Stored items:
▼

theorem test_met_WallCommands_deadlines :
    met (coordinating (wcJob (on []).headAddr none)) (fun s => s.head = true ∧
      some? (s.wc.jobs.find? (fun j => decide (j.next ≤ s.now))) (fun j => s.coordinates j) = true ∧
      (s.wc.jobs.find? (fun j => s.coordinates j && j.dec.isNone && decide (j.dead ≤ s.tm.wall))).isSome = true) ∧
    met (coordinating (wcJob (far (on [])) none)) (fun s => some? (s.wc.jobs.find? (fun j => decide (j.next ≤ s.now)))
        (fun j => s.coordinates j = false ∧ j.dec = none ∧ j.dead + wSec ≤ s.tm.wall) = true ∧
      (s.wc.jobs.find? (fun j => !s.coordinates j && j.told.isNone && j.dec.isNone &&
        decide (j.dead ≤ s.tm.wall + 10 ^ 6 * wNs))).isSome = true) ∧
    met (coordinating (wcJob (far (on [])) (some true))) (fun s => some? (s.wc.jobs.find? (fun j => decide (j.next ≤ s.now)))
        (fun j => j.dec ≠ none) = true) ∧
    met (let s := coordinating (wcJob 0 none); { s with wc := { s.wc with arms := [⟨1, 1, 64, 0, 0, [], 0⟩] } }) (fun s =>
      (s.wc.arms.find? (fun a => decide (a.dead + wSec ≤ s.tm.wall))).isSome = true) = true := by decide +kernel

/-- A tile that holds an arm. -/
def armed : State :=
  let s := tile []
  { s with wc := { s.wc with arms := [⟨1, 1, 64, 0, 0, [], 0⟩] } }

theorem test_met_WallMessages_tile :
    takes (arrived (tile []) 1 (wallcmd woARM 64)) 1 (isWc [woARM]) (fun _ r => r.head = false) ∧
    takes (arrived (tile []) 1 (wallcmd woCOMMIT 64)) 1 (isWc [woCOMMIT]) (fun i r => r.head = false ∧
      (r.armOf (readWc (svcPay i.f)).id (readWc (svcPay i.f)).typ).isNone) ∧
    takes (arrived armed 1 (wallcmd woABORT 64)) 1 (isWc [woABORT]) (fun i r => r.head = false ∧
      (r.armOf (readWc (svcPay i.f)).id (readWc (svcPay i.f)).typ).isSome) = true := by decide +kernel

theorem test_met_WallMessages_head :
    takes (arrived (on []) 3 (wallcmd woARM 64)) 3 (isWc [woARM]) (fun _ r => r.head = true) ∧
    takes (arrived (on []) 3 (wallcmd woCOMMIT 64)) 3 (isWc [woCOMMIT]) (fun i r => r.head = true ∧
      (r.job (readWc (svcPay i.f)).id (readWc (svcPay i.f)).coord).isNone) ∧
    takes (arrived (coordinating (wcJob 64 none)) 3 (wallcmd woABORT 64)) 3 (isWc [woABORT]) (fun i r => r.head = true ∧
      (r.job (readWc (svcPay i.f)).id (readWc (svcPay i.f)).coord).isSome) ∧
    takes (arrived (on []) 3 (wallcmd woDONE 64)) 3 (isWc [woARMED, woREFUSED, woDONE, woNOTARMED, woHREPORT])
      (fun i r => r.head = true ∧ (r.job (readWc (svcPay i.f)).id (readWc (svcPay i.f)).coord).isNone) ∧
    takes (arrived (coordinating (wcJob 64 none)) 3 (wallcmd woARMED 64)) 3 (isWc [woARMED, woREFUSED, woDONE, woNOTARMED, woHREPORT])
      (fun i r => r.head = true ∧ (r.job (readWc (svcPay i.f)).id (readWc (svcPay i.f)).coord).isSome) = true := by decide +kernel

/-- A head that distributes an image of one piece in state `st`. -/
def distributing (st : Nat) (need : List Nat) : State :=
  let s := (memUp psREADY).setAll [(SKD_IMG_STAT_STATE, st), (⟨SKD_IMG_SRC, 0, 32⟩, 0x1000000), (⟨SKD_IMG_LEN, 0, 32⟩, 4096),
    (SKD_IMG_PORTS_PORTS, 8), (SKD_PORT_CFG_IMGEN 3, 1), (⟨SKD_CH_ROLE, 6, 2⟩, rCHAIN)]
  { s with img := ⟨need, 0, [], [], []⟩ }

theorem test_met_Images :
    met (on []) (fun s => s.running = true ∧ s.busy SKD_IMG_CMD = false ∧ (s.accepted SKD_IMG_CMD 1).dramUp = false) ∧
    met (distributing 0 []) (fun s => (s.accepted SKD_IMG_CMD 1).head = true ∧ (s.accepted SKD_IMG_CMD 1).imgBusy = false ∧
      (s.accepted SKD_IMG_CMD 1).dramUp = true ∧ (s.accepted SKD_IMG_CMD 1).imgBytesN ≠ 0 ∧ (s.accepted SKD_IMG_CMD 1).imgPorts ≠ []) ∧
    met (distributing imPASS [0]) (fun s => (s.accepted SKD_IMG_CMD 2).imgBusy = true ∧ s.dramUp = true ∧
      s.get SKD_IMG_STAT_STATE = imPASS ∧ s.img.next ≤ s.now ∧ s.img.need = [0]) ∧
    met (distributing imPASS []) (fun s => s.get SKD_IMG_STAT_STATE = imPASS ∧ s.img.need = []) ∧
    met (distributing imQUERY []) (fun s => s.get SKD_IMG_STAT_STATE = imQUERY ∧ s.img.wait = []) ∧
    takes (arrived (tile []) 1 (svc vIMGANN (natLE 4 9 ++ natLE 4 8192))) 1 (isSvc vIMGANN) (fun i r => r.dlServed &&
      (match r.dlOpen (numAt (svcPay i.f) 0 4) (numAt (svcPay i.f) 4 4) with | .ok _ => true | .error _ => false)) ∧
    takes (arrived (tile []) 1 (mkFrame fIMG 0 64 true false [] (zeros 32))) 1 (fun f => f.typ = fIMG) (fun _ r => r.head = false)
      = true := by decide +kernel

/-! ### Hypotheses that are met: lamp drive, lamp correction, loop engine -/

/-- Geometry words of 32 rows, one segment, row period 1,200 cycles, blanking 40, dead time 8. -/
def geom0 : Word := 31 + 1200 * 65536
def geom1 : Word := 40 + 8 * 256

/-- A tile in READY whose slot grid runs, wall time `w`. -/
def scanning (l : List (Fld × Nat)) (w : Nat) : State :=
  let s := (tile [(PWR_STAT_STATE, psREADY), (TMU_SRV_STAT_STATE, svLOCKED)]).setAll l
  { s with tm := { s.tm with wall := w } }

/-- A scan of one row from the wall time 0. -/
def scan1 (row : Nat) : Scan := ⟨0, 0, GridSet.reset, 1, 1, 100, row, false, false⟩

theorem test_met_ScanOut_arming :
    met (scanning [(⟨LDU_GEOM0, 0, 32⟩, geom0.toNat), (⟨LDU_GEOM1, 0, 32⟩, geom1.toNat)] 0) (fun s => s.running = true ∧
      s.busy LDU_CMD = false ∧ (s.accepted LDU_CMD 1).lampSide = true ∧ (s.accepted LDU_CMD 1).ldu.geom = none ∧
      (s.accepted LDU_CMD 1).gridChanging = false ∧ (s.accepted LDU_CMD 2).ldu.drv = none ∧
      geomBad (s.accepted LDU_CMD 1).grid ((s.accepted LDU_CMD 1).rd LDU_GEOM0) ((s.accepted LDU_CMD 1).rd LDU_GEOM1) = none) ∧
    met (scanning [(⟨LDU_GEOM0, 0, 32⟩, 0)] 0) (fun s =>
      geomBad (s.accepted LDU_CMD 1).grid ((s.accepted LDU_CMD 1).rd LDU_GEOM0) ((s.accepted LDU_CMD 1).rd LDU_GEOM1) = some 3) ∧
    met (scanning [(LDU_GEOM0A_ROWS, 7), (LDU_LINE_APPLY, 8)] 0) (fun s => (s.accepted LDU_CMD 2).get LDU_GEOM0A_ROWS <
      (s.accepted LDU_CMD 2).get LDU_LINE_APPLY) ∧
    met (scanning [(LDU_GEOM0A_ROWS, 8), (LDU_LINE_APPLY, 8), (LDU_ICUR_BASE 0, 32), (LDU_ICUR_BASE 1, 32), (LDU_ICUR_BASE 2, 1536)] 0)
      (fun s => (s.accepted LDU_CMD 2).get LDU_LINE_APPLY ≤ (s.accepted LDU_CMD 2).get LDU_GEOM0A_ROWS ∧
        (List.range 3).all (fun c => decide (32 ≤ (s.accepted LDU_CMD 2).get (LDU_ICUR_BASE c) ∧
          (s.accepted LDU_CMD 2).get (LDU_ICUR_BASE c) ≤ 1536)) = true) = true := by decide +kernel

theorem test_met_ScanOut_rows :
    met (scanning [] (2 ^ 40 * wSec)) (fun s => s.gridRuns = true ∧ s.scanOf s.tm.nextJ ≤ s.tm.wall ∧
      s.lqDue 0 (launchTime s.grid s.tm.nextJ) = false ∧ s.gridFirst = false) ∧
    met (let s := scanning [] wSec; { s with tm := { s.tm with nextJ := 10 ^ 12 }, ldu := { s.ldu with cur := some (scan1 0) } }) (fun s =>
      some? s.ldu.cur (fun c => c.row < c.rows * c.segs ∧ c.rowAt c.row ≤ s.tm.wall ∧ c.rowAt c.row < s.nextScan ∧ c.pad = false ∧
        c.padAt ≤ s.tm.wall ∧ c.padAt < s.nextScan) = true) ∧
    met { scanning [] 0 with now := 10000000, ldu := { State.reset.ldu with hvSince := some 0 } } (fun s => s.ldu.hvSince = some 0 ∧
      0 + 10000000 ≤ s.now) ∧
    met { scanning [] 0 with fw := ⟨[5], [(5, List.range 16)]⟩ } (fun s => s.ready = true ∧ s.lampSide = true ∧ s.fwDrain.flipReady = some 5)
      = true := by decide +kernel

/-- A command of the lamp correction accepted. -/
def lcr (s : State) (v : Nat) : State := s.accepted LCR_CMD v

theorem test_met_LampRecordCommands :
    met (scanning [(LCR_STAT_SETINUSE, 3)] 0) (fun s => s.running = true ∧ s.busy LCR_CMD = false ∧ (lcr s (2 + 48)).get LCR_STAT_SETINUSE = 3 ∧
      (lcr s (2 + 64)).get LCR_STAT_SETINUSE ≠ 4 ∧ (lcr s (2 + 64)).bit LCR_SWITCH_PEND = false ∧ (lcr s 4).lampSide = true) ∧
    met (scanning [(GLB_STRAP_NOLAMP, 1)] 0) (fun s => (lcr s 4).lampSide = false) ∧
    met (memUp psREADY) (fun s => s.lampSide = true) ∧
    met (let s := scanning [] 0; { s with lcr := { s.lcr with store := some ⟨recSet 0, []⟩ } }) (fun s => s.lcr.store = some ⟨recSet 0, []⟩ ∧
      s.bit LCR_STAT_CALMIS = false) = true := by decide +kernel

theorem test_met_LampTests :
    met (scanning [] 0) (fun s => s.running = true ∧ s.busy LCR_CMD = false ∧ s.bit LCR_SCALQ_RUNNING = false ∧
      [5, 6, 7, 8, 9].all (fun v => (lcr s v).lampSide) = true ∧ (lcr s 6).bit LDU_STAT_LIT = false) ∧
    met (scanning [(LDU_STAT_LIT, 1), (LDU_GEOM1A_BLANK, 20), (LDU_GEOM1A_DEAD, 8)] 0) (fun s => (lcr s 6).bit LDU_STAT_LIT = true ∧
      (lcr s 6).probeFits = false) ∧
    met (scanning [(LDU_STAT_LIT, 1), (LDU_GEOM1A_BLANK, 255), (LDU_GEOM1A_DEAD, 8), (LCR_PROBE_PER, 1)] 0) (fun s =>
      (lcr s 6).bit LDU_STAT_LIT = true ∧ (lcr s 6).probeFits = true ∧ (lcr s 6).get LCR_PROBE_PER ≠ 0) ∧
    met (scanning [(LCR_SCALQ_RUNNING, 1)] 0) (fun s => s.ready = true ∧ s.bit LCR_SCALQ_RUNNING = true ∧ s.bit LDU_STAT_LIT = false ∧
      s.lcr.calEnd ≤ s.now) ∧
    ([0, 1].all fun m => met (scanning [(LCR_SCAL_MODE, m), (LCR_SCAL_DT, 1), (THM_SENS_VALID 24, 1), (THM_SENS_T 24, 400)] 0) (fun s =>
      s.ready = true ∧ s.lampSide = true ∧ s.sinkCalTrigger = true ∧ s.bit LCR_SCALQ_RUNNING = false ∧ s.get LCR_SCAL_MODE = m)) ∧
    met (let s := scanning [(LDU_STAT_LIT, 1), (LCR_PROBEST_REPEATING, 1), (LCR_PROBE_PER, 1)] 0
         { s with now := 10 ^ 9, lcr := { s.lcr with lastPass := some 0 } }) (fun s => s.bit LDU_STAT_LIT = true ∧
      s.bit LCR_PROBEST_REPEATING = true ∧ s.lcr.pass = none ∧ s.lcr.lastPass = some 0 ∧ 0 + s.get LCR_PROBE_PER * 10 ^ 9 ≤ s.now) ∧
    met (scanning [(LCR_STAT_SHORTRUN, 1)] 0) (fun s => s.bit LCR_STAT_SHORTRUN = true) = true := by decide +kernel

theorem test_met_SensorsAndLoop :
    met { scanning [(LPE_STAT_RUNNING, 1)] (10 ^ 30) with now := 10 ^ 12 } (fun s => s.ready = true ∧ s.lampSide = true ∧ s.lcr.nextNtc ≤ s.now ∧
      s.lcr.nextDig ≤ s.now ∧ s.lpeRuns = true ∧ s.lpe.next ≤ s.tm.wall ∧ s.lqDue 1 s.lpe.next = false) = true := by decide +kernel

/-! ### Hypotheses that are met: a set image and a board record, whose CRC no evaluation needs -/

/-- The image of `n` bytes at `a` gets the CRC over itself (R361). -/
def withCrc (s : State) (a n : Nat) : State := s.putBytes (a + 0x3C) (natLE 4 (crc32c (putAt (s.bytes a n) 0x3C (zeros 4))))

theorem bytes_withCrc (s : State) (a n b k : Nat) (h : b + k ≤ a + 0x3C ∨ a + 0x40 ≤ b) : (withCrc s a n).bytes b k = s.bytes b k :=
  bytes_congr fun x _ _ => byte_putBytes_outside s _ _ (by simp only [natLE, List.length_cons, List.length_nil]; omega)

▲
▼

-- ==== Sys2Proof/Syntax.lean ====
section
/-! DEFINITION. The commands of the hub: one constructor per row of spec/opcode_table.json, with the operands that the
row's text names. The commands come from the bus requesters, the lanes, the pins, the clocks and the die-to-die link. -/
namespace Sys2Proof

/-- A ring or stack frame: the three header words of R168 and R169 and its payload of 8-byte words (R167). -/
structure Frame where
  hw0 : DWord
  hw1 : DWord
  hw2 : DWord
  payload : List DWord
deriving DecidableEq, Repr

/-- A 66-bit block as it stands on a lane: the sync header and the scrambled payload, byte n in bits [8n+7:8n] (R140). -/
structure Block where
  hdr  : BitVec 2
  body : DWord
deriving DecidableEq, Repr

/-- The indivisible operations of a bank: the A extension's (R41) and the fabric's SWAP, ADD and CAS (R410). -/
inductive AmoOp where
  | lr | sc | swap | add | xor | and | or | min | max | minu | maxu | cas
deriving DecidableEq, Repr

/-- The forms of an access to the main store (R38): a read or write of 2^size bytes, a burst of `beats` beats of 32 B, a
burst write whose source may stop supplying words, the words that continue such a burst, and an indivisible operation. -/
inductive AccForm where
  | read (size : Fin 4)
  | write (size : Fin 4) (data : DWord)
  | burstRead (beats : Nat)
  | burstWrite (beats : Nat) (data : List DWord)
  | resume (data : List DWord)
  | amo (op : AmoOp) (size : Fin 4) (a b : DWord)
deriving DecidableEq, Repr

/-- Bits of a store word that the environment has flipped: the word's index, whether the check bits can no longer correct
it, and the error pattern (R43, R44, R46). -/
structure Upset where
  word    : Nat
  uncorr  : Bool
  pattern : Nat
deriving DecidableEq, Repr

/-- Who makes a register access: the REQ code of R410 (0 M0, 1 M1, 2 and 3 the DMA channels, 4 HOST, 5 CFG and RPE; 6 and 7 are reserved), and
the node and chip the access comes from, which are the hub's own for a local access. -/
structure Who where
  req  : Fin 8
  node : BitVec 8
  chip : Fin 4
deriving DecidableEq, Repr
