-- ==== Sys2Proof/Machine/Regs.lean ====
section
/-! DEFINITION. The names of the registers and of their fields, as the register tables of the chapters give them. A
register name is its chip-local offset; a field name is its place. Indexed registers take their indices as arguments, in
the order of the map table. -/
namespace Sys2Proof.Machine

▲
▼

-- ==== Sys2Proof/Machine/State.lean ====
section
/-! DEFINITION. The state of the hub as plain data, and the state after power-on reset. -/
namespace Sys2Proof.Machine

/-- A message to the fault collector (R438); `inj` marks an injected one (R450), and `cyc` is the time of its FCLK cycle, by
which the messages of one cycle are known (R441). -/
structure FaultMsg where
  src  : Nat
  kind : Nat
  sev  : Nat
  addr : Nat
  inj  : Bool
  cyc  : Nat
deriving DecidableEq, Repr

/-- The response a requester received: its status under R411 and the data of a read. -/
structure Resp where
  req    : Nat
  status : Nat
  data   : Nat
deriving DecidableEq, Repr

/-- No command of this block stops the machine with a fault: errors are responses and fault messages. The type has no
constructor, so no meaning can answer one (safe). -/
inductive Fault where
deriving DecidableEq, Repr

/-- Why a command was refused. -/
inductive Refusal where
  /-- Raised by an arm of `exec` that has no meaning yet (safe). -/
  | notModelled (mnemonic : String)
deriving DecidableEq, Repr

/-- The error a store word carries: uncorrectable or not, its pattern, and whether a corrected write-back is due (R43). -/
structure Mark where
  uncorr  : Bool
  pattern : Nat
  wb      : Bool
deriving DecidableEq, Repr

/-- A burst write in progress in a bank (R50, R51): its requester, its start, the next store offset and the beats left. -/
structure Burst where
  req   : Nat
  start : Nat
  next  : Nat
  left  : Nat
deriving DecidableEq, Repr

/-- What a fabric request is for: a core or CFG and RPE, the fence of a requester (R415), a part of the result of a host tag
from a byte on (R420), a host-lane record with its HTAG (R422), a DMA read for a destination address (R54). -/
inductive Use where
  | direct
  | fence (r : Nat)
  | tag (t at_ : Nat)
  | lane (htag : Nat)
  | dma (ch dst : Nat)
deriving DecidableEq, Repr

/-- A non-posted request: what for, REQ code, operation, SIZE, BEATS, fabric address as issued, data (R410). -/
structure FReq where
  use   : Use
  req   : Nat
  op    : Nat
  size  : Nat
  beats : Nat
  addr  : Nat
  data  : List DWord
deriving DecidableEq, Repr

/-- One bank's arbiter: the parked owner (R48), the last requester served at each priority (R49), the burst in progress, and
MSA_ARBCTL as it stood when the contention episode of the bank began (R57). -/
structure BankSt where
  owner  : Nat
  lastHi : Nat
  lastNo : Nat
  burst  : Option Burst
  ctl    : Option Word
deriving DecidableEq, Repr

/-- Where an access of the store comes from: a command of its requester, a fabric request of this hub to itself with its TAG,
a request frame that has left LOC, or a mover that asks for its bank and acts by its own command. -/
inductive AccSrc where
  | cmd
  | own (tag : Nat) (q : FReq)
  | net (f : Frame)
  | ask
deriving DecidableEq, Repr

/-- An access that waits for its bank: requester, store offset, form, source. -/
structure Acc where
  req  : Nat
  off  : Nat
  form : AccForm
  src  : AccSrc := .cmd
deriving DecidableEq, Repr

▲

◆ What you are asked to do ◆
Collect each line above holding the string "imgBusy".

◆ Exercise solution ◆
    met (distributing 0 []) (fun s => (s.accepted SKD_IMG_CMD 1).head = true ∧ (s.accepted SKD_IMG_CMD 1).imgBusy = false ∧
    met (distributing imPASS [0]) (fun s => (s.accepted SKD_IMG_CMD 2).imgBusy = true ∧ s.dramUp = true ∧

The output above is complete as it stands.